GIVEN DATA:
-- ==== Sys2Proof/Machine/ScalarMem.lean ====
section
/-! DEFINITION. Scalar loads and stores (R75 to R77) and atomics (R78). -/

namespace Sys2Proof.Machine

/-- `lb`: 1 byte, sign-extended (R75). -/
def execLb (d a : Reg) (imm : BitVec 13) (s : State) : Out :=
  .next (s.loadInstr (.lb d a imm) d a imm 1 true)

/-- `lh`: 2 bytes, sign-extended (R75). -/
def execLh (d a : Reg) (imm : BitVec 13) (s : State) : Out :=
  .next (s.loadInstr (.lh d a imm) d a imm 2 true)

/-- `lw`: 4 bytes, sign-extended (R75). -/
def execLw (d a : Reg) (imm : BitVec 13) (s : State) : Out :=
  .next (s.loadInstr (.lw d a imm) d a imm 4 true)

/-- `ld`: 8 bytes (R75). -/
def execLd (d a : Reg) (imm : BitVec 13) (s : State) : Out :=
  .next (s.loadInstr (.ld d a imm) d a imm 8 false)

/-- `lbu`: 1 byte, zero-extended (R75). -/
def execLbu (d a : Reg) (imm : BitVec 13) (s : State) : Out :=
  .next (s.loadInstr (.lbu d a imm) d a imm 1 false)

/-- `lhu`: 2 bytes, zero-extended (R75). -/
def execLhu (d a : Reg) (imm : BitVec 13) (s : State) : Out :=
  .next (s.loadInstr (.lhu d a imm) d a imm 2 false)

/-- `lwu`: 4 bytes, zero-extended (R75). -/
def execLwu (d a : Reg) (imm : BitVec 13) (s : State) : Out :=
  .next (s.loadInstr (.lwu d a imm) d a imm 4 false)

/-- `sb`: the low 1 byte of `xs` (R75). -/
def execSb (x a : Reg) (imm : BitVec 13) (s : State) : Out :=
  .next (s.storeInstr (.sb x a imm) x a imm 1)

/-- `sh`: the low 2 bytes of `xs` (R75). -/
def execSh (x a : Reg) (imm : BitVec 13) (s : State) : Out :=
  .next (s.storeInstr (.sh x a imm) x a imm 2)

/-- `sw`: the low 4 bytes of `xs` (R75). -/
def execSw (x a : Reg) (imm : BitVec 13) (s : State) : Out :=
  .next (s.storeInstr (.sw x a imm) x a imm 4)

/-- `sd`: the low 8 bytes of `xs` (R75). -/
def execSd (x a : Reg) (imm : BitVec 13) (s : State) : Out :=
  .next (s.storeInstr (.sd x a imm) x a imm 8)

/-- `ldaq`: a load-acquire (R78). -/
def execLdaq (d a : Reg) (scope : Scope) (width : AmoWidth) (s : State) : Out :=
  .next (s.atomic (.ldaq d a scope width) 0 d a (PVal.clean 0) none width)

/-- `strl`: a store-release (R78). -/
def execStrl (a b : Reg) (scope : Scope) (width : AmoWidth) (s : State) : Out :=
  .next (s.atomic (.strl a b scope width) 1 0 a (s.getX b) none width)

/-- `amoswap`: the location receives the data (R78). -/
def execAmoswap (d a b : Reg) (order : AmoOrder) (scope : Scope) (width : AmoWidth) (s : State) : Out :=
  .next (s.atomic (.amoswap d a b order scope width) 2 d a (s.getX b) none width)

/-- `amoadd`: the location receives the sum (R78). -/
def execAmoadd (d a b : Reg) (order : AmoOrder) (scope : Scope) (width : AmoWidth) (s : State) : Out :=
  .next (s.atomic (.amoadd d a b order scope width) 3 d a (s.getX b) none width)

/-- `amoand`: the location receives and (R78). -/
def execAmoand (d a b : Reg) (order : AmoOrder) (scope : Scope) (width : AmoWidth) (s : State) : Out :=
  .next (s.atomic (.amoand d a b order scope width) 4 d a (s.getX b) none width)

/-- `amoor`: the location receives or (R78). -/
def execAmoor (d a b : Reg) (order : AmoOrder) (scope : Scope) (width : AmoWidth) (s : State) : Out :=
  .next (s.atomic (.amoor d a b order scope width) 5 d a (s.getX b) none width)

/-- `amoxor`: the location receives exclusive or (R78). -/
def execAmoxor (d a b : Reg) (order : AmoOrder) (scope : Scope) (width : AmoWidth) (s : State) : Out :=
  .next (s.atomic (.amoxor d a b order scope width) 6 d a (s.getX b) none width)

/-- `amomin`: the location receives the signed minimum (R78). -/
def execAmomin (d a b : Reg) (order : AmoOrder) (scope : Scope) (width : AmoWidth) (s : State) : Out :=
  .next (s.atomic (.amomin d a b order scope width) 7 d a (s.getX b) none width)

/-- `amomax`: the location receives the signed maximum (R78). -/
def execAmomax (d a b : Reg) (order : AmoOrder) (scope : Scope) (width : AmoWidth) (s : State) : Out :=
  .next (s.atomic (.amomax d a b order scope width) 8 d a (s.getX b) none width)

/-- `cas`: the location receives the data when it holds the value of `xd` (R78). -/
def execCas (d a b : Reg) (order : AmoOrder) (scope : Scope) (width : AmoWidth) (s : State) : Out :=
  .next (s.atomic (.cas d a b order scope width) 9 d a (s.getX b) (some (s.getX d)) width)

end Sys2Proof.Machine
end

EXERCISE PROMPT: Look through the entries above, and wherever a line holds the string "false", copy it.

SOLUTION BELOW:
  .next (s.loadInstr (.ld d a imm) d a imm 8 false)
  .next (s.loadInstr (.lbu d a imm) d a imm 1 false)
  .next (s.loadInstr (.lhu d a imm) d a imm 2 false)
  .next (s.loadInstr (.lwu d a imm) d a imm 4 false)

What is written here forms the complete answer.